Nakagawa et al. (2007) found the effect of hydrogen back pressure on the dehydrogenation of Li-RHC, and studied the formation of MgB2 when dehydrogenation back pressure and inert gas were applied at 450°C, and found that only under hydrogen back pressure will MgB2 be formed, and the formation of MgB2 is considered to be a sign of a reversible reaction and is the key to the re-formation of LiBH4 in the reverse reaction. When heated at a back pressure below 3 bar, the LiBH4–MgH2 reaction product hardly has MgB2, but when the back pressure rises to 5 MPa, the product tends to be MgB2 (Shaw et al., 2010; Gosalawit-Utke et al., 2011; Zhou et al., 2012).

In addition to LiH–MgB2 composites, Li–Al–B–H is also a promising Li-RHC (Yang et al., 2007; Zhang et al., 2009; Ravnsbaek and Jensen, 2012; Ye et al., 2021). Liu et al. studied LiBH4–AlH3 composites and found that AlH3 can destabilize LiBH4. The LiBH4–AlH3 composite releases about 11.0 wt% hydrogen at 450°C for 6 h, and the kinetic performance is much better than that of pure LiBH4. In addition, AlH3 also improves the reversibility of LiBH4 in LiBH4–AlH3 composites, and the decomposition kinetics of LiBH4 is enhanced with the increase of AlH3 content. The 2LiBH4 + AlH3 composite can release 82% of the hydrogen capacity of LiBH4 within 29 min at 450°C (Liu et al., 2016; Liu et al., 2017).

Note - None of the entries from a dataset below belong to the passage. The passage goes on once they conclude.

-- ==== Sys2Proof/Laws/State.lean ====
section
/-! SUPPORT. What each update of the state leaves as it was, one lemma a field, and what it makes of the field it changes. -/

namespace Sys2Proof.Machine

variable (s : State)

/-! ### setWord -/

@[simp] theorem State.setWord_pending (off v : Nat) : (s.setWord off v).pending = s.pending := rfl
@[simp] theorem State.setWord_mem (off v : Nat) : (s.setWord off v).mem = s.mem := rfl
@[simp] theorem State.setWord_latch (off v : Nat) : (s.setWord off v).latch = s.latch := rfl
@[simp] theorem State.setWord_ctl (off v : Nat) : (s.setWord off v).ctl = s.ctl := rfl
@[simp] theorem State.setWord_ctlHeld (off v : Nat) : (s.setWord off v).ctlHeld = s.ctlHeld := rfl
@[simp] theorem State.setWord_fuse (off v : Nat) : (s.setWord off v).fuse = s.fuse := rfl
@[simp] theorem State.setWord_pins (off v : Nat) : (s.setWord off v).pins = s.pins := rfl
@[simp] theorem State.setWord_code (off v : Nat) : (s.setWord off v).code = s.code := rfl
@[simp] theorem State.setWord_sew (off v : Nat) : (s.setWord off v).sew = s.sew := rfl
@[simp] theorem State.setWord_darn (off v : Nat) : (s.setWord off v).darn = s.darn := rfl
@[simp] theorem State.setWord_line (off v : Nat) : (s.setWord off v).line = s.line := rfl
@[simp] theorem State.setWord_slice (off v : Nat) : (s.setWord off v).slice = s.slice := rfl
@[simp] theorem State.setWord_coll (off v : Nat) : (s.setWord off v).coll = s.coll := rfl
@[simp] theorem State.setWord_fab (off v : Nat) : (s.setWord off v).fab = s.fab := rfl
@[simp] theorem State.setWord_pat (off v : Nat) : (s.setWord off v).pat = s.pat := rfl
@[simp] theorem State.setWord_que (off v : Nat) : (s.setWord off v).que = s.que := rfl
@[simp] theorem State.setWord_ecc (off v : Nat) : (s.setWord off v).ecc = s.ecc := rfl
@[simp] theorem State.setWord_boot (off v : Nat) : (s.setWord off v).boot = s.boot := rfl
@[simp] theorem State.setWord_svc (off v : Nat) : (s.setWord off v).svc = s.svc := rfl
@[simp] theorem State.setWord_tap (off v : Nat) : (s.setWord off v).tap = s.tap := rfl
@[simp] theorem State.setWord_heldHost (off v : Nat) : (s.setWord off v).heldHost = s.heldHost := rfl
@[simp] theorem State.setWord_hostOut (off v : Nat) : (s.setWord off v).hostOut = s.hostOut := rfl
@[simp] theorem State.setWord_free (off v : Nat) : (s.setWord off v).free = s.free := rfl

/-! ### wf -/

@[simp] theorem State.wf_pending (f : Fld) (v : Nat) : (s.wf f v).pending = s.pending := rfl
@[simp] theorem State.wf_mem (f : Fld) (v : Nat) : (s.wf f v).mem = s.mem := rfl
@[simp] theorem State.wf_latch (f : Fld) (v : Nat) : (s.wf f v).latch = s.latch := rfl
@[simp] theorem State.wf_ctl (f : Fld) (v : Nat) : (s.wf f v).ctl = s.ctl := rfl
@[simp] theorem State.wf_ctlHeld (f : Fld) (v : Nat) : (s.wf f v).ctlHeld = s.ctlHeld := rfl
@[simp] theorem State.wf_fuse (f : Fld) (v : Nat) : (s.wf f v).fuse = s.fuse := rfl
@[simp] theorem State.wf_pins (f : Fld) (v : Nat) : (s.wf f v).pins = s.pins := rfl
@[simp] theorem State.wf_code (f : Fld) (v : Nat) : (s.wf f v).code = s.code := rfl
@[simp] theorem State.wf_sew (f : Fld) (v : Nat) : (s.wf f v).sew = s.sew := rfl
@[simp] theorem State.wf_darn (f : Fld) (v : Nat) : (s.wf f v).darn = s.darn := rfl
@[simp] theorem State.wf_line (f : Fld) (v : Nat) : (s.wf f v).line = s.line := rfl
@[simp] theorem State.wf_slice (f : Fld) (v : Nat) : (s.wf f v).slice = s.slice := rfl
@[simp] theorem State.wf_coll (f : Fld) (v : Nat) : (s.wf f v).coll = s.coll := rfl
@[simp] theorem State.wf_fab (f : Fld) (v : Nat) : (s.wf f v).fab = s.fab := rfl
@[simp] theorem State.wf_pat (f : Fld) (v : Nat) : (s.wf f v).pat = s.pat := rfl
@[simp] theorem State.wf_que (f : Fld) (v : Nat) : (s.wf f v).que = s.que := rfl
@[simp] theorem State.wf_ecc (f : Fld) (v : Nat) : (s.wf f v).ecc = s.ecc := rfl
@[simp] theorem State.wf_boot (f : Fld) (v : Nat) : (s.wf f v).boot = s.boot := rfl
@[simp] theorem State.wf_svc (f : Fld) (v : Nat) : (s.wf f v).svc = s.svc := rfl
@[simp] theorem State.wf_tap (f : Fld) (v : Nat) : (s.wf f v).tap = s.tap := rfl
@[simp] theorem State.wf_heldHost (f : Fld) (v : Nat) : (s.wf f v).heldHost = s.heldHost := rfl
@[simp] theorem State.wf_hostOut (f : Fld) (v : Nat) : (s.wf f v).hostOut = s.hostOut := rfl
@[simp] theorem State.wf_free (f : Fld) (v : Nat) : (s.wf f v).free = s.free := rfl

/-! ### addSat -/

@[simp] theorem State.addSat_pending (f : Fld) (n : Nat) : (s.addSat f n).pending = s.pending := rfl
@[simp] theorem State.addSat_mem (f : Fld) (n : Nat) : (s.addSat f n).mem = s.mem := rfl
@[simp] theorem State.addSat_latch (f : Fld) (n : Nat) : (s.addSat f n).latch = s.latch := rfl
@[simp] theorem State.addSat_ctl (f : Fld) (n : Nat) : (s.addSat f n).ctl = s.ctl := rfl
@[simp] theorem State.addSat_ctlHeld (f : Fld) (n : Nat) : (s.addSat f n).ctlHeld = s.ctlHeld := rfl
@[simp] theorem State.addSat_fuse (f : Fld) (n : Nat) : (s.addSat f n).fuse = s.fuse := rfl
@[simp] theorem State.addSat_pins (f : Fld) (n : Nat) : (s.addSat f n).pins = s.pins := rfl
@[simp] theorem State.addSat_code (f : Fld) (n : Nat) : (s.addSat f n).code = s.code := rfl
@[simp] theorem State.addSat_sew (f : Fld) (n : Nat) : (s.addSat f n).sew = s.sew := rfl
@[simp] theorem State.addSat_darn (f : Fld) (n : Nat) : (s.addSat f n).darn = s.darn := rfl
@[simp] theorem State.addSat_line (f : Fld) (n : Nat) : (s.addSat f n).line = s.line := rfl
@[simp] theorem State.addSat_slice (f : Fld) (n : Nat) : (s.addSat f n).slice = s.slice := rfl
@[simp] theorem State.addSat_coll (f : Fld) (n : Nat) : (s.addSat f n).coll = s.coll := rfl
@[simp] theorem State.addSat_fab (f : Fld) (n : Nat) : (s.addSat f n).fab = s.fab := rfl
@[simp] theorem State.addSat_pat (f : Fld) (n : Nat) : (s.addSat f n).pat = s.pat := rfl
@[simp] theorem State.addSat_que (f : Fld) (n : Nat) : (s.addSat f n).que = s.que := rfl
@[simp] theorem State.addSat_ecc (f : Fld) (n : Nat) : (s.addSat f n).ecc = s.ecc := rfl
@[simp] theorem State.addSat_boot (f : Fld) (n : Nat) : (s.addSat f n).boot = s.boot := rfl
@[simp] theorem State.addSat_svc (f : Fld) (n : Nat) : (s.addSat f n).svc = s.svc := rfl
@[simp] theorem State.addSat_tap (f : Fld) (n : Nat) : (s.addSat f n).tap = s.tap := rfl
@[simp] theorem State.addSat_heldHost (f : Fld) (n : Nat) : (s.addSat f n).heldHost = s.heldHost := rfl
@[simp] theorem State.addSat_hostOut (f : Fld) (n : Nat) : (s.addSat f n).hostOut = s.hostOut := rfl
@[simp] theorem State.addSat_free (f : Fld) (n : Nat) : (s.addSat f n).free = s.free := rfl

/-! ### addWrap -/

@[simp] theorem State.addWrap_pending (f : Fld) (n : Nat) : (s.addWrap f n).pending = s.pending := rfl
@[simp] theorem State.addWrap_mem (f : Fld) (n : Nat) : (s.addWrap f n).mem = s.mem := rfl
@[simp] theorem State.addWrap_latch (f : Fld) (n : Nat) : (s.addWrap f n).latch = s.latch := rfl
@[simp] theorem State.addWrap_ctl (f : Fld) (n : Nat) : (s.addWrap f n).ctl = s.ctl := rfl
@[simp] theorem State.addWrap_ctlHeld (f : Fld) (n : Nat) : (s.addWrap f n).ctlHeld = s.ctlHeld := rfl
@[simp] theorem State.addWrap_fuse (f : Fld) (n : Nat) : (s.addWrap f n).fuse = s.fuse := rfl
@[simp] theorem State.addWrap_pins (f : Fld) (n : Nat) : (s.addWrap f n).pins = s.pins := rfl
@[simp] theorem State.addWrap_code (f : Fld) (n : Nat) : (s.addWrap f n).code = s.code := rfl
@[simp] theorem State.addWrap_sew (f : Fld) (n : Nat) : (s.addWrap f n).sew = s.sew := rfl
@[simp] theorem State.addWrap_darn (f : Fld) (n : Nat) : (s.addWrap f n).darn = s.darn := rfl
@[simp] theorem State.addWrap_line (f : Fld) (n : Nat) : (s.addWrap f n).line = s.line := rfl
@[simp] theorem State.addWrap_slice (f : Fld) (n : Nat) : (s.addWrap f n).slice = s.slice := rfl
@[simp] theorem State.addWrap_coll (f : Fld) (n : Nat) : (s.addWrap f n).coll = s.coll := rfl
@[simp] theorem State.addWrap_fab (f : Fld) (n : Nat) : (s.addWrap f n).fab = s.fab := rfl
@[simp] theorem State.addWrap_pat (f : Fld) (n : Nat) : (s.addWrap f n).pat = s.pat := rfl
@[simp] theorem State.addWrap_que (f : Fld) (n : Nat) : (s.addWrap f n).que = s.que := rfl
@[simp] theorem State.addWrap_ecc (f : Fld) (n : Nat) : (s.addWrap f n).ecc = s.ecc := rfl
@[simp] theorem State.addWrap_boot (f : Fld) (n : Nat) : (s.addWrap f n).boot = s.boot := rfl
@[simp] theorem State.addWrap_svc (f : Fld) (n : Nat) : (s.addWrap f n).svc = s.svc := rfl
@[simp] theorem State.addWrap_tap (f : Fld) (n : Nat) : (s.addWrap f n).tap = s.tap := rfl
@[simp] theorem State.addWrap_heldHost (f : Fld) (n : Nat) : (s.addWrap f n).heldHost = s.heldHost := rfl
@[simp] theorem State.addWrap_hostOut (f : Fld) (n : Nat) : (s.addWrap f n).hostOut = s.hostOut := rfl
@[simp] theorem State.addWrap_free (f : Fld) (n : Nat) : (s.addWrap f n).free = s.free := rfl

Another destabilizing system that has received much attention is the Li–B–N–H composite system. The H atom in the [BH4]− group in LiBH4 tends to gain electrons and is negatively charged (Hδ−), and the H atom in NH3 or LiNH2 tends to lose electrons and is positively discharged (Hδ+). Hδ− and Hδ+ in the composite system will interact to generate hydrogen bonds, and the samples will interact during heating. It is easier to release hydrogen at low temperature than pristine LiBH4.

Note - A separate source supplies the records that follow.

/-- Settles O32: takes wait, transfers start, windows are dropped. -/
theorem lowerTierCommands : Obligations.LowerTierCommands := by
  intro s u n e i a r
  refine ⟨fun h => goes_of_starts h rfl rfl rfl, fun h hlow hal => goes_of_starts h rfl rfl (if_neg ?_),
    fun h hbad hlow hal => goes_of_starts h rfl rfl (if_neg ?_),
    fun h hbad => goes_of_starts h rfl rfl (if_neg ?_), ?_, ?_⟩
  · change ¬ (!isLower a || decide (a % frameBytes ≠ 0)) = true
    rw [hlow, hal]
    decide
  · change ¬ (u.tierBad i true || !isLower a || decide (a % frameBytes ≠ 0)) = true
    rw [hbad, hlow, hal]
    decide
  · rw [show u.tierBad e.desc.arg0.toNat false = false from hbad]
    decide
  · intro h hi hloan hempty htier hlive hlow hal hn hxl hxd x
    have hok : ¬ (decide (i > 4095) || !r.loan || r.lstate != .empty || r.tier != .up || r.state != .live || !isLower a ||
        a % frameBytes != 0 || decide (e.desc.arg1.toNat > r.count) || (u.xferOf .loan i).isSome ||
        (u.xferOf .tierDown i).isSome) = true := by
      rw [hloan, hempty, htier, hlive, hlow, hal, hxl, hxd, decide_eq_false (by omega), decide_eq_false (by omega)]
      decide
    refine ⟨fun h0 => goes_of_starts h rfl rfl ((if_neg hok).trans (if_pos ?_)),
      fun h0 => goes_of_starts h rfl rfl ((if_neg hok).trans (if_neg ?_))⟩
    · exact congrArg BitVec.toNat h0
    · exact fun hz => h0 (BitVec.eq_of_toNat_eq hz)
  · intro h hi hloan hfree
    have hok : ¬ (decide (i > 4095) || !r.loan || r.state == .free) = true := by
      rw [hloan, decide_eq_false (by omega), beq_false_of_ne hfree]
      decide
    refine ⟨fun hx hempty => goes_of_starts h rfl rfl ((if_neg hok).trans ?_),
      fun hx hheld => goes_of_starts h rfl rfl ((if_neg hok).trans ?_),
      fun x hx hdrop => ⟨fun hout => goes_of_starts h rfl rfl ((if_neg hok).trans ?_),
        fun hdone hex => goes_of_starts h rfl rfl ((if_neg hok).trans ?_)⟩⟩
    all_goals rw [show u.xferOf .loan e.desc.arg0.toNat = _ from hx]
    · exact congrArg (State.complete · e 0 i) (if_pos hempty)
    · exact congrArg (State.complete · e 0 i) (if_neg hheld)
    · exact (if_neg (by rw [hdrop]; decide)).trans (if_pos hout)
    · refine (if_neg (by rw [hdrop]; decide)).trans ((if_neg (by omega)).trans ?_)
      simp only [hex]
      rfl

end Sys2Proof.Proofs
end

section
/-! COMMIT, UPDATE and COLL (R93, R234, R240, R241, R253, R366). -/

namespace Sys2Proof.Proofs

open Sys2Proof Sys2Proof.Machine Sys2Proof.Claims

variable {s u : State} {e : Exec}

/-! ### The commit -/

/-- UPDATE, COMMIT and COLL are admitted in RUN and REPLAY of a STARTED context only. -/
theorem running_of_admitted {st : CtxState} {d : DState} {op : Nat} (hop : op ∈ [0x30, 0x31, 0x50])
    (h : admitted st d op = true) : st = .started ∧ (d = .run ∨ d = .replay) := by
  simp only [List.mem_cons, List.not_mem_nil, or_false] at hop
  obtain rfl | rfl := st_of_admitted h
  · rcases hop with rfl | rfl | rfl <;> cases h
  · refine ⟨rfl, ?_⟩
    cases d with
    | run => exact .inl rfl
    | replay => exact .inr rfl
    | _ => rcases hop with rfl | rfl | rfl <;> cases h
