-- ==== Sys2Proof/Machine/SystemCmds.lean ====
section
/-!
DEFINITION. System and buffer commands (43_buffers_system.md): `NOP`, `RESET`, `DCLR`, `DPUSH`, `RDOUT`, `RDOLEN`.
-/

namespace Sys2Proof.Machine

/-- `NOP` (R111). -/
def execNop (s : State) : Out := complete s (.ok (s, 0#32))

/-- `RESET` (R112): the state of R24, with the response `(0x00, 0)`. -/
def execReset (s : State) : Out := complete s (.ok (s.clearAll, 0#32))

/-- `DCLR` (R113). -/
def execDclr (s : State) : Out := complete s (.ok (s.clearDin, 0#32))

/-- `DPUSH byte` (R114): RESULT is the new length. -/
def execDpush (byte : Byte) (s : State) : Out := complete s do
  require (s.din.length < Config.dinCap) .capacityExceeded
  return (s.pushDin byte, resultOfNat (s.din.length + 1))

/-- `RDOUT i` (R115). -/
def execRdout (i : Nat) (s : State) : Out := complete s do
  require (i < s.dout.length) .indexOutOfRange
  return (s, resultOfByte (s.dout.getD i 0#8))

/-- `RDOLEN` (R116). -/
def execRdolen (s : State) : Out := complete s (.ok (s, resultOfNat s.dout.length))

end Sys2Proof.Machine
end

Johnson et al. (2009) found that at normal temperature and pressure, LiBH4 can react with NH3 to form LiBH4·NH3. When the temperature rises to about 40°C, NH3 will be released from LiBH4·NH3 and become pure LiBH4 instead of hydrogen. Pinkerton et al. (2005) studied the LiBH4–LiNH2 composite as hydrogen storage material for the first time. When LiBH4 and LiNH2 were subjected to high-energy ball milling at a molar ratio of 1:2 or heated to above 95°C, the mixture would in situ generate a new type of hydrogen storage material Li3BN2H8. The hydrogen storage capacity of the system is as high as 11.9 wt%, and the melting point is 190°C. The hydrogen releasing amount is 10 wt% at 250–350°C.

In a word, thermodynamic destabilization is an efficient method to tailor the hydrogen storage performances of LiBH4.

Kinetic improvement

Kinetics is another point that should be considered to improve the hydrogen storage properties of LiBH4. Catalysis and nanoconfinements are two common methods to improve the kinetics of LiBH4.

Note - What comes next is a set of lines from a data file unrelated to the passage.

/-! ## System and buffer commands -/

/-- R111: `NOP` is the all-zero word and writes only the response. -/
def Obligations.NopWritesOnlyTheResponse : Prop :=
  encode .nop = 0x0000000000000000#64 ∧ ∀ s : State, exec .nop s = .next (answerOk 0 s)

/-- R112: `RESET` puts every piece of state at the value of R24, with the response `(0x00, 0)`. -/
def Obligations.ResetCommandClearsEverything : Prop :=
  encode .reset = 0x0100000000000000#64 ∧
  ∀ s : State, exec .reset s = .next (answerOk 0
    { s with field := none, coder := none, m0 := none, m1 := none, m2 := none, m3 := none, din := [], dout := [] })

/-- R113, R114: `DCLR` starts a new input sequence; `DPUSH` appends its byte and answers the new length, or raises
`CapacityExceeded` when 256 bytes are held. -/
def Obligations.InputBufferCommands : Prop :=
  encode .dclr = 0x3000000000000000#64 ∧
  (∀ s : State, exec .dclr s = .next (answerOk 0 { s with din := [] })) ∧
  (∀ byte : Byte, encode (.dpush byte) = packWord 0x31#8 .m0 .m0 .m0 byte 0 0) ∧
  ∀ (byte : Byte) (s : State), exec (.dpush byte) s = .next
    (if s.din.length < 256 then answerOk (s.din.length + 1) { s with din := s.din ++ [byte] }
     else answerErr 0x0D#8 s)

/-- R115, R116: `RDOUT` reads a byte of the output sequence without consuming it, or raises `IndexOutOfRange`; `RDOLEN`
reads its length. -/
def Obligations.OutputBufferCommands : Prop :=
  (∀ i : Nat, encode (.rdout i) = packWord 0x32#8 .m0 .m0 .m0 0#8 i 0) ∧
  (∀ (i : Nat) (s : State), exec (.rdout i) s = .next
    (match s.dout[i]? with
     | some v => answerOk v.toNat s
     | none => answerErr 0x0E#8 s)) ∧
  encode .rdolen = 0x3300000000000000#64 ∧
  ∀ s : State, exec .rdolen s = .next (answerOk s.dout.length s)

/-! ## Field commands -/

/-- R46, R47, R56: `FIELD` raises `InvalidOrder` for an order outside `1 .. 8`, `NoGeneratorFound` when no candidate
`2 .. 2^w - 1` qualifies, and otherwise replaces the field whole by the tables of the smallest qualifying candidate and
answers it. On an error the field is as before. `FIELD 8, 0x1D` gives the encoder's constant field (R15, R56). -/
def Obligations.FieldConstructsFromSmallestGenerator : Prop :=
  (∀ w poly, encode (.field w poly) = packWord 0x10#8 .m0 .m0 .m0 poly w 0) ∧
  ∀ (s : State) (w : Nat) (P : Byte),
    (w < 1 ∨ 8 < w → exec (.field w P) s = .next (answerErr 0x01#8 s)) ∧
    (1 ≤ w → w ≤ 8 → (∀ g, 2 ≤ g → g ≤ 2 ^ w - 1 → isGenerator w P (BitVec.ofNat 8 g) = false) →
      exec (.field w P) s = .next (answerErr 0x02#8 s)) ∧
    ∀ g, 1 ≤ w → w ≤ 8 → 2 ≤ g → g ≤ 2 ^ w - 1 → isGenerator w P (BitVec.ofNat 8 g) = true →
      (∀ h, 2 ≤ h → h < g → isGenerator w P (BitVec.ofNat 8 h) = false) →
      ∃ F : FieldCtx, exec (.field w P) s = .next (answerOk g { s with field := some F }) ∧
        F.w = w ∧ F.poly = P ∧ F.power.length = 2 ^ w ∧ F.log.length = 2 ^ w - 1 ∧
        F.powerAt 0 = 1#8 ∧ F.powerAt 1 = BitVec.ofNat 8 g ∧
        (∀ i, 1 ≤ i → i ≤ 2 ^ w - 1 → F.powerAt i = gfMulDirect w P (F.powerAt (i - 1)) (BitVec.ofNat 8 g)) ∧
        F.logAt 1 = 0#8 ∧
        (∀ i, 1 ≤ i → i ≤ 2 ^ w - 2 → F.logAt (F.powerAt i).toNat = BitVec.ofNat 8 i) ∧
        (w = 8 → P = 0x1D#8 → F = coderField)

It was found that the effects of many metal elements, metal oxides and halides on LiBH4 were both destabilizing and catalysis. Fang et al. (2008) found that the Ni/Co/Fe borides produced by the reaction between the metal element and LiBH4 can catalyze the reaction. A composite of LiBH4 and single-wall nanotubes (SWNT) can release 11.4 wt% of hydrogen within 50 min at 450°C after ball milling. Wang et al. (Kang et al., 2013; Wang et al., 2013; Wang et al., 2014a; Wang et al., 2014b; Wang et al., 2014c) studied the effect of TiF3 and Nb2O5 doping on the LiBH4–MgH2 system by using a three-step preparation method of mixture pre-grinding, isothermal treatment and co-grinding with MgH2. The study found that NbB2 and TiB2 formed during hydrogen desorption can effectively improve the performances of LiBH4–MgH2 system. The reason for improving the cycling stability of the LiBH4–MgH2 system is that the reaction products of TiF3 and Nb2O5 with LiBH4–MgH2 are nucleating agents, which can promote the formation of MgB2, thereby promoting the cycling stability.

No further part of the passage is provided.